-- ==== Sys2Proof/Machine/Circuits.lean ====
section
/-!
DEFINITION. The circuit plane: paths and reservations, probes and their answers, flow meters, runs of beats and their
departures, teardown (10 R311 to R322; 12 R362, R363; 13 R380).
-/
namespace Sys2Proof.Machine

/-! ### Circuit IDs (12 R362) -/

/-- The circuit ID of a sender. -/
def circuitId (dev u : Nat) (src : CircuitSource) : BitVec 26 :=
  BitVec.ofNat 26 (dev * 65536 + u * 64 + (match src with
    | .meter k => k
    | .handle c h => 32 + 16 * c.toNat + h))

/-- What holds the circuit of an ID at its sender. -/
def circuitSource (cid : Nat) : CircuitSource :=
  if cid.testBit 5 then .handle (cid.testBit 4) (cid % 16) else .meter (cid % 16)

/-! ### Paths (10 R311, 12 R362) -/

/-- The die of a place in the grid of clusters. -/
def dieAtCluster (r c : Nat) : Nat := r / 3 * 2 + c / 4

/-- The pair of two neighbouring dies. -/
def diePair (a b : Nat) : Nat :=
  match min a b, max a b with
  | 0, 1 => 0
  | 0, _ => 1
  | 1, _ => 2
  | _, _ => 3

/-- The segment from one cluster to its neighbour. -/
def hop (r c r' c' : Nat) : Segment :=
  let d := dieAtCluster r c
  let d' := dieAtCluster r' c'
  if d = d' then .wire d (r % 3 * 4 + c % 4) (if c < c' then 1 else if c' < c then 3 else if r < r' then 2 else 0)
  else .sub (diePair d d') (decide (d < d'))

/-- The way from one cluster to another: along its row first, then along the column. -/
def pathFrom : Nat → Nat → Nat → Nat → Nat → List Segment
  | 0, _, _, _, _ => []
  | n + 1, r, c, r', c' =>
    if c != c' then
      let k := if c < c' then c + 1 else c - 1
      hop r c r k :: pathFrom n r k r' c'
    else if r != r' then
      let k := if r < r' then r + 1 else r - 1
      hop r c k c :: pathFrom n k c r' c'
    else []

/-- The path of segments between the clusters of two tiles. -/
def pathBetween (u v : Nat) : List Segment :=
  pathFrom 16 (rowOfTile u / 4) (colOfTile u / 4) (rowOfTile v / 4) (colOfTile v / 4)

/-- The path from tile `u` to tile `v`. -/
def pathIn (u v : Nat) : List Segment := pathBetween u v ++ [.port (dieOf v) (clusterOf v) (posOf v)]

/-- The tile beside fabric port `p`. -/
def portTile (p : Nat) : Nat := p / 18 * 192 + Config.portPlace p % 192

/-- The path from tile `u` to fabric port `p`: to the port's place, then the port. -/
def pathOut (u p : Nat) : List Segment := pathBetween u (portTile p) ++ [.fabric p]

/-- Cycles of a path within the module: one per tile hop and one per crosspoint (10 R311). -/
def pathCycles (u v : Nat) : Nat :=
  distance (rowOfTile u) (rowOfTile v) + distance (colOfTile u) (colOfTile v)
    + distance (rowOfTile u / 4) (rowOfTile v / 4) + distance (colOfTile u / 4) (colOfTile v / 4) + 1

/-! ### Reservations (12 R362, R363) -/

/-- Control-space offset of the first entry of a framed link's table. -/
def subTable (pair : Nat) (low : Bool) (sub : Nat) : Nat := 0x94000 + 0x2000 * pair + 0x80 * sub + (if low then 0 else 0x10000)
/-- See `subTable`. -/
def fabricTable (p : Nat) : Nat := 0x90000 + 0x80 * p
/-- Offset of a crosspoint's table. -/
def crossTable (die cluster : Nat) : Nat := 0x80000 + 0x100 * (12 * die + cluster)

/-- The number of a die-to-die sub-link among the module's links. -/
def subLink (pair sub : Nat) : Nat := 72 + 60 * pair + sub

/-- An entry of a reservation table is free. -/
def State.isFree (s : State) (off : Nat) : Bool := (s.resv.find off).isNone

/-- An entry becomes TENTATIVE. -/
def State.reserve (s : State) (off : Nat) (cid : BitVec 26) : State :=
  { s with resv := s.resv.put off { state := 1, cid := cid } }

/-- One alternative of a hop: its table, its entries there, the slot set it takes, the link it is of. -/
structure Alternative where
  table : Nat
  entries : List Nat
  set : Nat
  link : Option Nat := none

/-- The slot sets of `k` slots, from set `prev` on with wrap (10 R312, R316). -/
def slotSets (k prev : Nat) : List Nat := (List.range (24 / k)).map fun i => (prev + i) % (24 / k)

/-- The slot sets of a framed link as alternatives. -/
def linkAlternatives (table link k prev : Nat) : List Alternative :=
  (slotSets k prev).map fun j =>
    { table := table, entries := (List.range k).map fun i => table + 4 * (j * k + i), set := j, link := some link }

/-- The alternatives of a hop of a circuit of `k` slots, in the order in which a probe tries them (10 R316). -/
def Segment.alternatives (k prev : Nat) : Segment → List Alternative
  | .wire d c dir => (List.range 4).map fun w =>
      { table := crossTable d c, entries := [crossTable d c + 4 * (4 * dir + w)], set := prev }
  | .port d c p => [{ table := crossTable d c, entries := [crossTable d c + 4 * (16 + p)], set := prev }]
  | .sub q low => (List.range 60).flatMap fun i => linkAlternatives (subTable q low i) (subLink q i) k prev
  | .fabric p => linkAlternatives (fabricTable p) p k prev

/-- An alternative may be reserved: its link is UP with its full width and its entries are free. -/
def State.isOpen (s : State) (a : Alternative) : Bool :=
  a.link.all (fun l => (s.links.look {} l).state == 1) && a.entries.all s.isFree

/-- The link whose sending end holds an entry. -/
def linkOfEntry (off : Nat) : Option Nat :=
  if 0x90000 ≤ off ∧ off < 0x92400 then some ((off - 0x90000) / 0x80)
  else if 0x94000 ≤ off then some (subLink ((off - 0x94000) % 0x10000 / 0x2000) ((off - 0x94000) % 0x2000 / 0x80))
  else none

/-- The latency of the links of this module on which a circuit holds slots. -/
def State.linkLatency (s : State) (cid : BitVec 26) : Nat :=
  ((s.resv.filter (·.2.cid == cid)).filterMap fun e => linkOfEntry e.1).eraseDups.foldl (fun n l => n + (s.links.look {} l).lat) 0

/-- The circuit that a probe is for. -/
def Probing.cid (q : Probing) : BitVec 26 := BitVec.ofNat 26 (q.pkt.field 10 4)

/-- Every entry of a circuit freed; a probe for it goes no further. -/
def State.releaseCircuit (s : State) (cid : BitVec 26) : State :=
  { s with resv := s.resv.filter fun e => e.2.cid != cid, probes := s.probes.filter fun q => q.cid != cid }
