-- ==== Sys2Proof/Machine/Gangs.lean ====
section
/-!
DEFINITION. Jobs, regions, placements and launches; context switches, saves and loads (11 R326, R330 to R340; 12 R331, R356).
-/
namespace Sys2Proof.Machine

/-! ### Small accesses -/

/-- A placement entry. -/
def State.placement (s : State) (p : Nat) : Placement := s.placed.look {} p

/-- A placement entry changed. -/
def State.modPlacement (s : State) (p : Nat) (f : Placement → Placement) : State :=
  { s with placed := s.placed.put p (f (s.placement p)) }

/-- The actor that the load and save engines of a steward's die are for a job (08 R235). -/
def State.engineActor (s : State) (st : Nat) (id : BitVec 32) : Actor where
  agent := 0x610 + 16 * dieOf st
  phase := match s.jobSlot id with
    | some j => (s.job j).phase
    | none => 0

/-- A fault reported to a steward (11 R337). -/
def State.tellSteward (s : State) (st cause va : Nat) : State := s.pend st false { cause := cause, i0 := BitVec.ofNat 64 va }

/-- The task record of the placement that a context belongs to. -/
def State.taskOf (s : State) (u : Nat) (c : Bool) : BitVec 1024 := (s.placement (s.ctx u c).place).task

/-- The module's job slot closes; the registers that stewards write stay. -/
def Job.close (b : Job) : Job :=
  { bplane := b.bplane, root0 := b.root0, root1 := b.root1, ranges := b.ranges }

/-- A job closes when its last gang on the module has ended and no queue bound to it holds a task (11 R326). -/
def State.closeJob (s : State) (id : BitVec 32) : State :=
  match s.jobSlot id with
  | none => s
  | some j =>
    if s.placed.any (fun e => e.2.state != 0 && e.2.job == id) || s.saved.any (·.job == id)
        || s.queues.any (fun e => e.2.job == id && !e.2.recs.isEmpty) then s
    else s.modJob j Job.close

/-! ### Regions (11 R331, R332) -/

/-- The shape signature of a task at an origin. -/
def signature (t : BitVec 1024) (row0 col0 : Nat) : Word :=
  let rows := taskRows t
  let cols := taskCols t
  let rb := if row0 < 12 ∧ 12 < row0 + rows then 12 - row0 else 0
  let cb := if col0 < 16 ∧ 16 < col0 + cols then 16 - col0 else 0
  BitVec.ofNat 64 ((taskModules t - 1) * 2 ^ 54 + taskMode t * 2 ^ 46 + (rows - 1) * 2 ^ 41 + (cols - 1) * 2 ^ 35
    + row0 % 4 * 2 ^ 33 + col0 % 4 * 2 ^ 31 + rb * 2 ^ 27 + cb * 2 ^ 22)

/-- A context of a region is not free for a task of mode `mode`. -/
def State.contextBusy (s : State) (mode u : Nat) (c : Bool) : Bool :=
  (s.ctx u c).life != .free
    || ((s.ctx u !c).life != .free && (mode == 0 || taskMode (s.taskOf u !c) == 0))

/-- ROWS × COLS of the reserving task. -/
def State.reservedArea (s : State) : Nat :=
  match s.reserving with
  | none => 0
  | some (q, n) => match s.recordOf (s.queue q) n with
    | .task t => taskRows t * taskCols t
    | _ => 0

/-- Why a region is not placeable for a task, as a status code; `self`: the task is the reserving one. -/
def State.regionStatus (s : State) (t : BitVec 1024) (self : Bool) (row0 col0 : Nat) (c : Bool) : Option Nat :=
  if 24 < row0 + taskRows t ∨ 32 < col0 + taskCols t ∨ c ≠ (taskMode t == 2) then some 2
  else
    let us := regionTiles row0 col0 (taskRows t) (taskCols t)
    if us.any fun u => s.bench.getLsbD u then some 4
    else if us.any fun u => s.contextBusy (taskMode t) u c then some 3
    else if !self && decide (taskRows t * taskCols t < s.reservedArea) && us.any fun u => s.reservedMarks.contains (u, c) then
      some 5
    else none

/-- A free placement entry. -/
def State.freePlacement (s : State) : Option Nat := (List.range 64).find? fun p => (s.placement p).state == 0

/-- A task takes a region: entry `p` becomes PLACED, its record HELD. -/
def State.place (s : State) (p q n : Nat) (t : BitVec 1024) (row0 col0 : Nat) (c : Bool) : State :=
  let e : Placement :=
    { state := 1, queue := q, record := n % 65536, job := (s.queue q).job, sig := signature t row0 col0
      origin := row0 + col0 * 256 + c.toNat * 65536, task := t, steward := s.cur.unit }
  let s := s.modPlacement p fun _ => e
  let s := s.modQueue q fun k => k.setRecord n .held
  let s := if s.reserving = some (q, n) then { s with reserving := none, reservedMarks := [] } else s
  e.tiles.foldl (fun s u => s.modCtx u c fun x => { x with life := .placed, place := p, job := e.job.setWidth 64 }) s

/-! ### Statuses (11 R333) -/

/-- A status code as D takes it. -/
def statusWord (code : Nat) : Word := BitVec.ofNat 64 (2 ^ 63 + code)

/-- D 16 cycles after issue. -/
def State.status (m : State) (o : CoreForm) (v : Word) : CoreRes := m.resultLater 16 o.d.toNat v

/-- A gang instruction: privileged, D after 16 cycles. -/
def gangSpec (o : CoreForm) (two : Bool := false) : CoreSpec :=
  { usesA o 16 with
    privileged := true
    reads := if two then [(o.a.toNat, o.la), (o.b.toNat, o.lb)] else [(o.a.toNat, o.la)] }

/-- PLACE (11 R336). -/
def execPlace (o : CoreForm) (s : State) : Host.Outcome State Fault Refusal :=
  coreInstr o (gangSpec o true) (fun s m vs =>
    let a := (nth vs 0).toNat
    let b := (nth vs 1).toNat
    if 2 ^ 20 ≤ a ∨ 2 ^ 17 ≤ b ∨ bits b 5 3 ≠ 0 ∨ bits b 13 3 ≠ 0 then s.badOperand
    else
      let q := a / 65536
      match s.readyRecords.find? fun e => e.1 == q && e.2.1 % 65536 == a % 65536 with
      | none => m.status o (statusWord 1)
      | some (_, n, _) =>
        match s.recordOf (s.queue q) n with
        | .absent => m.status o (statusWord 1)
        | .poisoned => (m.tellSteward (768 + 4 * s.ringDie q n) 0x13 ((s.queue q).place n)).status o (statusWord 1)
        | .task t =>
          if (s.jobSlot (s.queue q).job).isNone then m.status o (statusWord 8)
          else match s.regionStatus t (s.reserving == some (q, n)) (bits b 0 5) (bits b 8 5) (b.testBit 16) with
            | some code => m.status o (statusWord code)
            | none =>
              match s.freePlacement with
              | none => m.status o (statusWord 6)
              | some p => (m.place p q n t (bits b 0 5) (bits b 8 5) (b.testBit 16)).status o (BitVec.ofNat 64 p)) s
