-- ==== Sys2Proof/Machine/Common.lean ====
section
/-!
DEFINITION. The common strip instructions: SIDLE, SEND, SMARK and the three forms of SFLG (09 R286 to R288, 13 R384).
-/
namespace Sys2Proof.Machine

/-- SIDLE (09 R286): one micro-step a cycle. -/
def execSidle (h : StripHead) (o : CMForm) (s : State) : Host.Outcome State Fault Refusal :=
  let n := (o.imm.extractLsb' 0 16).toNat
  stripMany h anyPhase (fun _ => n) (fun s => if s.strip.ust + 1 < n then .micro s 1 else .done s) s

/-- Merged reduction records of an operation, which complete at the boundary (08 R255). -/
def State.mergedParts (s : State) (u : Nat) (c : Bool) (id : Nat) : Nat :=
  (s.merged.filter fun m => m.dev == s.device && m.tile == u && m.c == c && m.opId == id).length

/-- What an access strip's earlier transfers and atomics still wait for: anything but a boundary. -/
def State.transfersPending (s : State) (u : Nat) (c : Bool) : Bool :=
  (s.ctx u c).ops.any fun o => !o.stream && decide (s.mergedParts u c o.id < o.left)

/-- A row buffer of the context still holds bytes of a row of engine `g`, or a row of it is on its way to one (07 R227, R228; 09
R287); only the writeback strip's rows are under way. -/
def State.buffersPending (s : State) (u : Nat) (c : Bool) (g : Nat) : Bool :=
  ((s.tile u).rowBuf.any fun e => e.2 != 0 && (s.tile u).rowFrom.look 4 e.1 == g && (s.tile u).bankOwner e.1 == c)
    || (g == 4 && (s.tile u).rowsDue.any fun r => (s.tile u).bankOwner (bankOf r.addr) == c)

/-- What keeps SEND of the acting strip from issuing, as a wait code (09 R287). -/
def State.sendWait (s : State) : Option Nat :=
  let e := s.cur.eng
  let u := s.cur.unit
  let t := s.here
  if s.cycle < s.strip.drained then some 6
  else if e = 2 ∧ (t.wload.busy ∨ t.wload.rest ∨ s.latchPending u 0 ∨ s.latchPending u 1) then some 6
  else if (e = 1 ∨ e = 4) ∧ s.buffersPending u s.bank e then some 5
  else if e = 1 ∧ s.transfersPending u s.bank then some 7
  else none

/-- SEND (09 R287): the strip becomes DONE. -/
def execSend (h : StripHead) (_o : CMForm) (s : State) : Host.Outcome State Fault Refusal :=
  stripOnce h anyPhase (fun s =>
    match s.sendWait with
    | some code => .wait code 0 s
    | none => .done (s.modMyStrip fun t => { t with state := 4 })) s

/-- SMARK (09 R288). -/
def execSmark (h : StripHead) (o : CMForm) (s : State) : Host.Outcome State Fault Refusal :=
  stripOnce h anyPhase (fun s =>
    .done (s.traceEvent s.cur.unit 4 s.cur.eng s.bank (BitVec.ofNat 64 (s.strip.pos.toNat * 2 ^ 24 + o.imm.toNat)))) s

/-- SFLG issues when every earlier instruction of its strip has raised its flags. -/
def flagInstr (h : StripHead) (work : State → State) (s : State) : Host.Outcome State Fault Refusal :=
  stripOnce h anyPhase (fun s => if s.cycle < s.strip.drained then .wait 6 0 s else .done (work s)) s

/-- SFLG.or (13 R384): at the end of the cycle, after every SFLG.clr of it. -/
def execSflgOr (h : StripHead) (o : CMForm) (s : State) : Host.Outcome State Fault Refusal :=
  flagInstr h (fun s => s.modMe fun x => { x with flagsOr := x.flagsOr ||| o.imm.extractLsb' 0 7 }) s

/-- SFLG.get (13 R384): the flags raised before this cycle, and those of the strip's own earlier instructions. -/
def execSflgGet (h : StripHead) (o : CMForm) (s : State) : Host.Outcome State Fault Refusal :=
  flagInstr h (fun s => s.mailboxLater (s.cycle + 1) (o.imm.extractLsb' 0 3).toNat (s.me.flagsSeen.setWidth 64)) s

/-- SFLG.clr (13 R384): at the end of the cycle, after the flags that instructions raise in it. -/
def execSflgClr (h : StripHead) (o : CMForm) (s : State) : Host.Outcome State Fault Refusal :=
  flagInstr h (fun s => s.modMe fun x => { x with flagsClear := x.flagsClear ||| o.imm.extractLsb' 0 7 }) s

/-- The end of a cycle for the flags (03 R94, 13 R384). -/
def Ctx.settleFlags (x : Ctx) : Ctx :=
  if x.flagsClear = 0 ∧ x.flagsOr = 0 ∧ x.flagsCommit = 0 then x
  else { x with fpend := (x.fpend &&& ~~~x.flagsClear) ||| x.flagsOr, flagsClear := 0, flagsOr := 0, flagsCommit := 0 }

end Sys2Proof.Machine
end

Problem statement: Among the records above, which lines hold the word "slotSets"? Copy each one.

Reply to the exercise:
def slotSets (k prev : Nat) : List Nat := (List.range (24 / k)).map fun i => (prev + i) % (24 / k)
  (slotSets k prev).map fun j =>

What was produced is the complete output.